---------- Available data ----------
-- ==== Sys2Proof/Certificates/Slice0/Obligations.lean ====
section
/-! DEFINITION. The statements for the provers. The first forty say of each command that it answers a next state under
hypotheses on the state and the operands alone, and what that state holds; then come the frames, what memory each command
may change, the machine, and three rules of the manual as they stand. -/

open Sys2Proof Sys2Proof.Machine

/-- The lock of a beat PLL, and the load and synchronisation of `BEAT`, do what they are for. Rests on R34, R36 to R40,
R43. Each clause says for one form, under hypotheses on the state and the operands alone, that the command answers a next
state and what that state holds. -/
def Obligations.BeatCommandsComplete : Prop :=
(∀ (p : Path) (d : Die) (s : State), s.deadRead p d .bal = none →
    Does (.beatLoRead p d) s fun t => Tab.get 0 t.rdData (pathCode p) = s.beat d % 2 ^ 32 ∧
      Tab.get 0 t.beatHi (pathCode p) = s.beat d / 2 ^ 32) ∧
  (∀ (d : Die) (s : State), s.pllSeeks d = true → s.time ≤ s.pllLimit d →
    Does (.pllLock d) s fun t => (t.die d).beat = 0 ∧ (t.die d).run = true ∧ t.isF d .bal 0 Reg.BAL_STATUS_PLL_LOCK = true) ∧
  (∀ (m : Mv) (s : State), s.isF cr0 .bal 0 Reg.BAL_STATUS_BEAT_VALID = true →
    stSync ≤ s.lst (spCrown m 0) ∧ s.lst (spCrown m 0) ≤ stDegraded →
    Does (.beatLoadSend (.mv m)) s fun t => (t.link (spCrown m 0)).q = (s.link (spCrown m 0)).q ++
      [{ mtype := 0x09, body := 0, mseq := (s.link (spCrown m 0)).mseq }]) ∧
  (∀ s : State, s.isF cr0 .bal 0 Reg.BAL_STATUS_BEAT_VALID = true → s.x2 = true →
    stSync ≤ s.lst (spCrown 0 0) ∧ s.lst (spCrown 0 0) ≤ stDegraded →
    Does (.beatLoadSend (.cr 1)) s fun t => (t.link (spCrown 0 0)).q = (s.link (spCrown 0 0)).q ++
      [{ mtype := 0x09, body := 0, mseq := (s.link (spCrown 0 0)).mseq }]) ∧
  (∀ (d : Die) (sl : Fin 4) (r : SbSlot) (box : Nat) (u s : State), s.isF d .bal 0 Reg.BAL_STATUS_BEAT_VALID = false →
    s.sbTakesFirst (.ikl d sl) r 0x09 true = (some box, u) → u.isF d .bal 0 Reg.BAL_STATUS_BEAT_VALID = false →
    Does (.beatLoad (.ikl d sl) r) s fun t => (t.die d).beat = bitsOf box 14 64 + 8 ∧
      t.isF d .bal 0 Reg.BAL_STATUS_BEAT_VALID = true) ∧
  (∀ (n : Fin 8) (r : SbSlot) (box : Nat) (u s : State), s.sbTakesFirst (.tray n) r 0x09 true = (some box, u) →
    u.isF cr0 .bal 0 Reg.BAL_STATUS_BEAT_VALID = false → u.isSyncPort n = true → (u.link (.tray n)).peerBv = true →
    stSync ≤ u.lst (.tray n) → u.lst (.tray n) ≤ stDegraded →
    Does (.beatLoad (.tray n) r) s fun t => (t.die cr0).beat = bitsOf box 14 64 ∧
      (t.die cr0).phaseTrim = (u.die cr0).phaseTrim + bitsOf box 78 5 ∧ t.isF cr0 .bal 0 Reg.BAL_STATUS_BEAT_VALID = true)

/-- An attempt asks, the follower echoes, the answer in time ends the attempt and earns the peer its load, or trims the
follower, and 12,800 beats without an answer count one failure. Rests on R39, R40, R43. Each clause says for one form,
under hypotheses on the state and the operands alone, that the command answers a next state and what that state holds. -/
def Obligations.BeatSyncCommandsComplete : Prop :=
(∀ (n : Fin 8) (s : State), s.isF (leDie (.tray n)) .bal 0 Reg.BAL_STATUS_BEAT_VALID = true → 2 ≤ s.balProfile →
    s.boot.alone = false →
    (s.atFrame (leDie (.tray n)) = true ∧ s.leadsAway n = true ∧ (s.link (.tray n)).peerBv = false ∨
      s.atTurn (leDie (.tray n)) = true ∧ s.isActivePort n = true) →
    (s.link (.tray n)).syncReq = 0 → (s.link (.tray n)).syncWait = false → (s.link (.tray n)).syncFails < 64 →
    stSync ≤ s.lst (.tray n) → s.lst (.tray n) ≤ stDegraded →
    Does (.beatSyncAttempt n) s fun t => (t.link (.tray n)).syncWait = true ∧
      (t.link (.tray n)).q = (s.link (.tray n)).q ++ [{ mtype := 0x0A, body := 0 }]) ∧
  (∀ (n : Fin 8) (r : SbSlot) (box : Nat) (u s : State), s.sbTakes (.tray n) r 0x0A true = (some box, u) →
    Does (.beatSyncReq n r) s fun t => (t.link (.tray n)).q = (u.link (.tray n)).q ++
      [{ mtype := 0x0B, body := bitsOf box 6 64 * 2 ^ 6, aux := u.beat (leDie (.tray n)) }]) ∧
  (∀ (n : Fin 8) (r : SbSlot) (stamp : Fin 32) (err : Int) (box rt : Nat) (u s : State),
    s.sbTakes (.tray n) r 0x0B true = (some box, u) → (u.link (.tray n)).syncReq ≠ 0 →
    ((u.link (.tray n)).syncReq - 1) % 2 ^ 64 = bitsOf box 6 64 →
    u.beat (leDie (.tray n)) ≤ (u.link (.tray n)).syncReq - 1 + 12800 → u.isActivePort n = false →
    rt = 32 * (u.beat (leDie (.tray n)) - ((u.link (.tray n)).syncReq - 1)) + stamp.val →
    Does (.beatSyncResp n r stamp err) s fun t => (t.link (.tray n)).syncReq = 0 ∧ (t.link (.tray n)).syncFails = 0 ∧
      (t.link (.tray n)).peerLoaded = true ∧ (t.link (.tray n)).q = (u.link (.tray n)).q ++
        [{ mtype := 0x09, body := 0, aux := (rt - 32 * bitsOf box 70 16) / 2, mseq := (u.link (.tray n)).mseq }]) ∧
  (∀ (n : Fin 8) (r : SbSlot) (stamp : Fin 32) (err : Int) (box : Nat) (u s : State),
    s.sbTakes (.tray n) r 0x0B true = (some box, u) → (u.link (.tray n)).syncReq ≠ 0 →
    ((u.link (.tray n)).syncReq - 1) % 2 ^ 64 = bitsOf box 6 64 →
    u.beat (leDie (.tray n)) ≤ (u.link (.tray n)).syncReq - 1 + 12800 → u.isActivePort n = true → u.balProfile = 2 →
    err.natAbs ≤ 32 →
    Does (.beatSyncResp n r stamp err) s fun t => (t.link (.tray n)).syncReq = 0 ∧
      (t.die cr0).phaseTrim = (u.die cr0).phaseTrim - max (-1) (min 1 err)) ∧
  (∀ (n : Fin 8) (s : State), (s.link (.tray n)).syncReq ≠ 0 →
    (s.link (.tray n)).syncReq - 1 + 12800 ≤ s.beat (leDie (.tray n)) → (s.link (.tray n)).syncFails + 1 ≠ 64 →
    Does (.beatSyncTimeout n) s fun t => (t.link (.tray n)).syncReq = 0 ∧
      (t.link (.tray n)).syncFails = (s.link (.tray n)).syncFails + 1)

/-- A follower that loses its sync ports, and the map to TAI on its way from the servo to a die. Rests on R44, R46 to
R48, R148. Each clause says for one form, under hypotheses on the state and the operands alone, that the command answers
a next state and what that state holds. -/
def Obligations.TimeServiceCommandsComplete : Prop :=
(∀ s : State, s.isFollower = true → s.isF cr0 .bal 0 Reg.BAL_REF_PORT_VALID = true →
    s.lst (.tray (Fin.ofNat 8 (s.getF cr0 .bal 0 Reg.BAL_REF_ACTIVE_PORT))) ≠ stLive →
    (∀ n, s.isSyncPort n = true → s.lst (.tray n) ≠ stLive) →
    Does .syncPortLoss s fun t => t.sync.frozen = true ∧ t.isF cr0 .bal 0 Reg.BAL_REF_PORT_VALID = false ∧ t.sync.noPort ≠ 0) ∧
  (∀ (n : Fin 8) (s : State), s.isFollower = true → s.isF cr0 .bal 0 Reg.BAL_REF_PORT_VALID = true →
    s.lst (.tray (Fin.ofNat 8 (s.getF cr0 .bal 0 Reg.BAL_REF_ACTIVE_PORT))) ≠ stLive →
    s.isSyncPort n = true → s.lst (.tray n) = stLive → (∀ k < n, s.isSyncPort k = true → s.lst (.tray k) ≠ stLive) →
    Does .syncPortLoss s fun t => t.getF cr0 .bal 0 Reg.BAL_REF_ACTIVE_PORT = n.val ∧ t.sync.frozen = false ∧
      t.isF cr0 .bal 0 Reg.BAL_REF_PORT_VALID = true) ∧
  (∀ s : State, s.isFollower = true → s.sync.noPort ≠ 0 → s.sync.noPort - 1 + turnBeats ≤ s.time →
    Does .syncHoldoverExpiry s fun t => t.sync.noPort = 0 ∧ ∀ n : Fin 8, (t.link (.tray n)).scStop = true) ∧
  (∀ s : State, s.atTurn cr0 = true → s.isF cr0 .bal 0 Reg.BAL_STATUS_IS_MASTER = true → s.sync.sample = true → s.sync.next = none →
    Does .servoMapUpdate s fun t => t.sync.sample = false ∧ t.sync.epoch = (s.sync.epoch + 1) % 4 ∧
      t.sync.next = some (s.servoMap (s.beat cr0 + turnBeats))) ∧
  (∀ (m : Nat × Nat × Nat) (s : State), s.atTurn cr0 = true → s.isF cr0 .bal 0 Reg.BAL_STATUS_IS_MASTER = true →
    s.sync.sample = false → s.sync.next = some m →
    Does .servoMapUpdate s fun t => t.sync.next = none ∧ t.getF cr0 .bal 0 Reg.BAL_RATE = m.2.2 % 2 ^ 32) ∧
  (∀ (e : LinkEnd) (own : Nat × Nat × Nat) (s : State), (s.die cr0).map0 = none → own = s.sync.next.getD s.cr0Map →
    Does (.taiMapSend e) s fun t => ∃ b0 b1, (t.link e).q = (s.link e).q ++
      [{ mtype := 0x1A, body := b0 }, { mtype := 0x1B, body := b1 }] ∧
      b0 / 2 ^ 6 % 2 ^ 64 = own.1 % 2 ^ 64 ∧ b1 / 2 ^ 6 % 2 ^ 64 = own.2.1 % 2 ^ 64 ∧ b0 / 2 ^ 70 % 2 ^ 32 = own.2.2 % 2 ^ 32) ∧
  (∀ (e : LinkEnd) (ab rate ep a : Nat) (v h : Bool) (s : State), (s.die cr0).map0 = some (ab, rate, ep) →
    (s.die cr0).map1 = some (a, ep, v, h) →
    Does (.taiMapSend e) s fun t => ∃ b0 b1, (t.link e).q = (s.link e).q ++
      [{ mtype := 0x1A, body := b0 }, { mtype := 0x1B, body := b1 }] ∧
      b0 / 2 ^ 6 % 2 ^ 64 = ab % 2 ^ 64 ∧ b1 / 2 ^ 6 % 2 ^ 64 = a % 2 ^ 64 ∧ b0 / 2 ^ 70 % 2 ^ 32 = rate % 2 ^ 32) ∧
  (∀ (d : Die) (s : State) (ab rate ep a : Nat) (v h : Bool), s.atTurn d = true →
    (s.die d).map0 = some (ab, rate, ep) → (s.die d).map1 = some (a, ep, v, h) →
    Does (.taiMapApply d) s fun t => (t.die d).tai = (ab, a, rate) ∧ (t.die d).map0 = none ∧ (t.die d).map1 = none)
----------
* Task
Report all lines of the data that include the word "sample".

* Expected answer
  (∀ s : State, s.atTurn cr0 = true → s.isF cr0 .bal 0 Reg.BAL_STATUS_IS_MASTER = true → s.sync.sample = true → s.sync.next = none →
    Does .servoMapUpdate s fun t => t.sync.sample = false ∧ t.sync.epoch = (s.sync.epoch + 1) % 4 ∧
    s.sync.sample = false → s.sync.next = some m →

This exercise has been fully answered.